- **EXERCISE PROMPT**:
Please restate exactly what appears in the records below from the first line to the line where "theorem State.raiseAll_eta (s" is, that line included.

- **Stored data**:
--*--

-- ==== Sys2Proof/Laws/Settle.lean ====
section
/-! SUPPORT. What a settle, a residence change and the small updates around them touch, and what they leave. -/

namespace Sys2Proof.Machine

/-! Alerts of one operation -/

/-- Raising a list of alerts changes the queue and the overflow flag only. -/
theorem State.raiseAll_eta (s : State) (ks : List AlertKind) (subj : Subject) :
    s.raiseAll ks subj =
      { s with alerts := (s.raiseAll ks subj).alerts, overflow := (s.raiseAll ks subj).overflow } := by
  induction ks generalizing s with
  | nil => rfl
  | cons k ks ih =>
    have h : s.raiseAll (k :: ks) subj = (s.raise k subj none).raiseAll ks subj := rfl
    rw [h, ih, s.raise_eta k subj none]

/-- BAKE_REFUSED changes the queue and the overflow flag only. -/
theorem State.bakeRefusal_eta (s : State) (slot : Nat) (b : Bool) :
    s.bakeRefusal slot b =
      { s with alerts := (s.bakeRefusal slot b).alerts, overflow := (s.bakeRefusal slot b).overflow } := by
  unfold State.bakeRefusal
  split
  · rfl
  · split
    · exact s.raise_eta _ _ _
    · rfl

/-! Records -/

/-- A change of one carrier touches the carriers only. -/
theorem State.modCarrier_eta (s : State) (n : Nat) (f : Carrier → Carrier) :
    s.modCarrier n f = { s with carriers := (s.modCarrier n f).carriers } := by
  unfold State.modCarrier
  split <;> rfl

/-- A change of one container touches the containers only. -/
theorem State.modContainer_eta (s : State) (n : Nat) (f : Container → Container) :
    s.modContainer n f = { s with containers := (s.modContainer n f).containers } := by
  unfold State.modContainer
  split <;> rfl

theorem State.carrier_modCarrier (s : State) (n m : Nat) (f : Carrier → Carrier) :
    (s.modCarrier n f).carrier m = if m = n then (s.carrier n).map f else s.carrier m := by
  unfold State.modCarrier
  by_cases hm : m = n
  · subst hm
    cases h : s.carrier m with
    | none => simp [h]
    | some c => simp [State.carrier, State.setCarrier, tabGet_put_same]
  · cases h : s.carrier n with
    | none => simp [hm]
    | some c => simp [hm, State.carrier, State.setCarrier, tabGet_put_other n m _ hm]

theorem State.container_modContainer (s : State) (n m : Nat) (f : Container → Container) :
    (s.modContainer n f).container m = if m = n then (s.container n).map f else s.container m := by
  unfold State.modContainer
  by_cases hm : m = n
  · subst hm
    cases h : s.container m with
    | none => simp [h]
    | some c => simp [State.container, State.setContainer, tabGet_put_same]
  · cases h : s.container n with
    | none => simp [hm]
    | some c => simp [hm, State.container, State.setContainer, tabGet_put_other n m _ hm]

theorem State.bumpCarrierIf_eta (s : State) (n : Nat) (b : Bool) :
    s.bumpCarrierIf n b = { s with carriers := (s.bumpCarrierIf n b).carriers } := by
  unfold State.bumpCarrierIf
  split
  · exact s.modCarrier_eta _ _
  · rfl

theorem State.carrier_bumpCarrierIf (s : State) (n m : Nat) (b : Bool) :
    (s.bumpCarrierIf n b).carrier m =
      if m = n then (s.carrier n).map fun c => { c with stamp := if b then nextStamp c.stamp else c.stamp }
      else s.carrier m := by
  unfold State.bumpCarrierIf
  cases b
  · by_cases hm : m = n
    · subst hm
      cases h : s.carrier m <;> simp [h]
    · simp [hm]
  · simp only [if_true, State.bumpCarrier]
    rw [State.carrier_modCarrier]

theorem State.carrier_bumpCarrier (s : State) (n m : Nat) :
    (s.bumpCarrier n).carrier m =
      if m = n then (s.carrier n).map fun c => { c with stamp := nextStamp c.stamp } else s.carrier m :=
  s.carrier_modCarrier n m _

/-- A change of a zone that may be absent touches the zones only. -/
theorem State.modZoneOpt_eta (s : State) (n : Option Nat) (f : Zone → Zone) :
    s.modZoneOpt n f = { s with zones := (s.modZoneOpt n f).zones } := by
  cases n <;> rfl

/-- A zone after a change of a zone that may be absent. -/
theorem State.zone_modZoneOpt (s : State) (n : Option Nat) (m : Nat) (f : Zone → Zone) :
    (s.modZoneOpt n f).zone m = if n = some m ∧ m < s.zones.length then f (s.zone m) else s.zone m := by
  cases n with
  | none => simp [State.modZoneOpt]
  | some n =>
    simp only [State.modZoneOpt, State.zone_modZone, Option.some.injEq]
    by_cases h : m = n
    · subst h; simp
    · simp [h, Ne.symm h]

/-! Settle -/

/-- A settle touches the carriers, the zones, the Alert Queue and its flag only (R8). -/
theorem State.settle_eta (s : State) (slot : Nat) :
    (s.settle slot).1 =
      { s with
        carriers := (s.settle slot).1.carriers
        zones := (s.settle slot).1.zones
        alerts := (s.settle slot).1.alerts
        overflow := (s.settle slot).1.overflow } := by
  unfold State.settle
  split
  · rfl
  · rename_i c _
    dsimp only
    rw [State.raiseAll_eta]
    cases c.zone <;> rfl

/-- The settled record. -/
theorem State.carrier_settle (s : State) (slot m : Nat) :
    (s.settle slot).1.carrier m = if m = slot then (s.carrier slot).map fun c => (s.settled c).1 else s.carrier m := by
  cases h : s.carrier slot with
  | none =>
    have hs : s.settle slot = (s, false) := by simp [State.settle, h]
    rw [hs]
    by_cases hm : m = slot
    · subst hm; simp [h]
    · simp [hm]
  | some c =>
    have hs : (s.settle slot).1.carriers = tabPut s.carriers slot (s.settled c).1 := by
      unfold State.settle
      rw [h]
      dsimp only
      rw [State.raiseAll_eta]
      cases c.zone <;> rfl
    unfold State.carrier
    rw [hs]
    by_cases hm : m = slot
    · subst hm; simp [tabGet_put_same]
    · simp [hm, tabGet_put_other slot m _ hm]

/-- A settle reports a change of life status or bake count. -/
theorem State.settle_changed (s : State) (slot : Nat) (c : Carrier) (h : s.carrier slot = some c) :
    (s.settle slot).2 =
      (decide (c.life ≠ (s.settled c).1.life) || decide (c.bakeCount ≠ (s.settled c).1.bakeCount)) := by
  simp [State.settle, h]

/-- The zones after a settle: the carrier's own zone has its keys filed anew and its status counts moved. -/
theorem State.zone_settle (s : State) (slot m : Nat) (c : Carrier) (h : s.carrier slot = some c) :
    (s.settle slot).1.zone m =
      if c.zone = some m ∧ m < s.zones.length then
        (((s.zone m).withdraw slot).file slot (s.settled c).1.eKey (s.settled c).1.pKey).moveLife c.life
          (s.settled c).1.life
      else s.zone m := by
  have hs : (s.settle slot).1.zones = (s.modZoneOpt c.zone fun z =>
      ((z.withdraw slot).file slot (s.settled c).1.eKey (s.settled c).1.pKey).moveLife c.life
        (s.settled c).1.life).zones := by
    unfold State.settle
    rw [h]
    dsimp only
    rw [State.raiseAll_eta]
    cases c.zone <;> rfl
  have hz := s.zone_modZoneOpt c.zone m fun z =>
      ((z.withdraw slot).file slot (s.settled c).1.eKey (s.settled c).1.pKey).moveLife c.life (s.settled c).1.life
  unfold State.zone at hz ⊢
  rw [hs, hz]

theorem State.settle_free (s : State) (slot : Nat) (h : s.carrier slot = none) : s.settle slot = (s, false) := by
  simp [State.settle, h]

/-- Lists and counts of a zone changed, and nothing else of it. -/
def Zone.sameAir (z z' : Zone) : Prop :=
  z' =
    { z with
      eList := z'.eList
      pList := z'.pList
      residents := z'.residents
      counts := z'.counts
      containers := z'.containers
      evacuating := z'.evacuating }

theorem Zone.sameAir_refl (z : Zone) : z.sameAir z := rfl

theorem Zone.sameAir_trans {a b c : Zone} (h1 : a.sameAir b) (h2 : b.sameAir c) : a.sameAir c := by
  unfold Zone.sameAir at *
  rw [h2, h1]

theorem Zone.sameAir_withdraw (z : Zone) (slot : Nat) : z.sameAir (z.withdraw slot) := rfl

theorem Zone.sameAir_file (z : Zone) (slot : Nat) (e p : Option Nat) : z.sameAir (z.file slot e p) := rfl

theorem Zone.sameAir_moveLife (z : Zone) (a b : Life) : z.sameAir (z.moveLife a b) := by
  unfold Zone.moveLife
  split <;> rfl

theorem Zone.sameAir_addResident (z : Zone) (a : Life) : z.sameAir (z.addResident a) := rfl

theorem Zone.sameAir_dropResident (z : Zone) (a : Life) : z.sameAir (z.dropResident a) := rfl

theorem State.airKept_iff (s t : State) : s.airKept t ↔ ∀ n, (s.zone n).sameAir (t.zone n) := Iff.rfl

theorem State.airKept_refl (s : State) : s.airKept s := fun _ => rfl

theorem State.airKept_trans {s t u : State} (h1 : s.airKept t) (h2 : t.airKept u) : s.airKept u := fun n =>
  Zone.sameAir_trans (h1 n) (h2 n)

theorem State.airKept_modZoneOpt (s : State) (n : Option Nat) (f : Zone → Zone) (hf : ∀ z : Zone, z.sameAir (f z)) :
    s.airKept (s.modZoneOpt n f) := by
  intro m
  rw [State.zone_modZoneOpt]
  split
  · exact hf _
  · rfl

/-- A settle keeps the air of every zone. -/
theorem State.airKept_settle (s : State) (slot : Nat) : s.airKept (s.settle slot).1 := by
  cases h : s.carrier slot with
  | none => rw [s.settle_free slot h]; exact s.airKept_refl
  | some c =>
    intro m
    rw [s.zone_settle slot m c h]
    split
    · exact Zone.sameAir_trans (Zone.sameAir_trans ((s.zone m).sameAir_withdraw slot) (Zone.sameAir_file _ _ _ _))
        (Zone.sameAir_moveLife _ _ _)
    · rfl

theorem State.airKept_integrals {s t : State} (h : s.airKept t) (z : Option Nat) : t.integrals z = s.integrals z := by
  cases z with
  | none => rfl
  | some n =>
    have hn := h n
    simp only [State.integrals]
    rw [hn]

theorem State.airKept_modeIn {s t : State} (h : s.airKept t) (z : Option Nat) (b : Bool) :
    t.modeIn z b = s.modeIn z b := by
  cases z with
  | none => rfl
  | some n =>
    have hn := h n
    simp only [State.modeIn]
    rw [hn]

theorem State.settle_zones_length (s : State) (slot : Nat) : (s.settle slot).1.zones.length = s.zones.length := by
  cases h : s.carrier slot with
  | none => rw [s.settle_free slot h]
  | some c =>
    unfold State.settle
    rw [h]
    dsimp only
    rw [State.raiseAll_eta]
    cases c.zone <;> simp [State.modZoneOpt, State.modZone, State.setZone, State.setCarrier]

/-! The settled record -/

theorem bakeReady_iff (v : ClassValues) (c : Carrier) :
    bakeReady v c = true ↔
      c.mode = .bake ∧ c.life ≠ .spent ∧ c.bakeCount < v.bakeBudget ∧ v.bakeRequirement ≤ c.progress := by
  simp only [bakeReady, Bool.and_eq_true, decide_eq_true_eq, and_assoc]

/-- A bake is ready on the charged record when its mode, status and count say so and the new progress is enough (R11). -/
theorem bakeReady_charge (v : ClassValues) (e p : Nat) (c : Carrier) :
    bakeReady v (charge e p c) = true ↔
      c.mode = .bake ∧ c.life ≠ .spent ∧ c.bakeCount < v.bakeBudget ∧
        v.bakeRequirement ≤ newProgress c (p - c.aP) :=
  bakeReady_iff v (charge e p c)

/-- A settle with no bake completion. -/
theorem settleRecord_unbaked {v : ClassValues} {e p : Nat} {clock : Option Word} {minute : Word} {c : Carrier}
    (h : bakeReady v (charge e p c) = false) :
    let t := (settleRecord v e p clock minute c).1
    t.base = newExposure c (e - c.aE) (p - c.aP) ∧ t.progress = newProgress c (p - c.aP) ∧ t.carried = c.carried ∧
      t.closed = c.closed ∧ t.bakeCount = c.bakeCount ∧
      t.openSeg =
        { c.openSeg with
          credits := c.openSeg.credits + ((newExposure c (e - c.aE) (p - c.aP) : Int) - (c.base : Int)) } ∧
      t.life = evaluate v c.bakeCount (newExposure c (e - c.aE) (p - c.aP)) c.life := by
  simp only [settleRecord, h, Bool.false_eq_true, if_false]
  exact ⟨rfl, rfl, rfl, rfl, rfl, rfl, rfl⟩

/-- A settle with a bake completion. -/
theorem settleRecord_baked {v : ClassValues} {e p : Nat} {clock : Option Word} {minute : Word} {c : Carrier}
    (h : bakeReady v (charge e p c) = true) :
    let t := (settleRecord v e p clock minute c).1
    t.base = 0 ∧ t.progress = 0 ∧ t.carried = 0 ∧ t.closed = [] ∧ t.bakeCount = c.bakeCount + 1 ∧
      t.openSeg = { c.openSeg with stamp := clock, entry := minute, credits := 0 } ∧
      t.life = evaluate v (c.bakeCount + 1) 0 .fresh := by
  simp only [settleRecord, h, if_true]
  exact ⟨rfl, rfl, rfl, rfl, rfl, rfl, rfl⟩

/-! What no settle changes -/

theorem settleRecord_kept (v : ClassValues) (e p : Nat) (clock : Option Word) (minute : Word) (c : Carrier) :
    let t := (settleRecord v e p clock minute c).1
    t.cls = c.cls ∧ t.packed = c.packed ∧ t.parent = c.parent ∧ t.zone = c.zone ∧ t.mode = c.mode ∧ t.aE = e ∧
      t.aP = p ∧ t.hold = c.hold ∧ t.stamp = c.stamp ∧ t.inTransit = c.inTransit ∧ t.enrolStamp = c.enrolStamp := by
  simp only [settleRecord]
  split <;> simp [charge, completeBake]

--*--

- **EXERCISE OUTPUT**:
-- ==== Sys2Proof/Laws/Settle.lean ====
section
/-! SUPPORT. What a settle, a residence change and the small updates around them touch, and what they leave. -/

namespace Sys2Proof.Machine

/-! Alerts of one operation -/

/-- Raising a list of alerts changes the queue and the overflow flag only. -/
theorem State.raiseAll_eta (s : State) (ks : List AlertKind) (subj : Subject) :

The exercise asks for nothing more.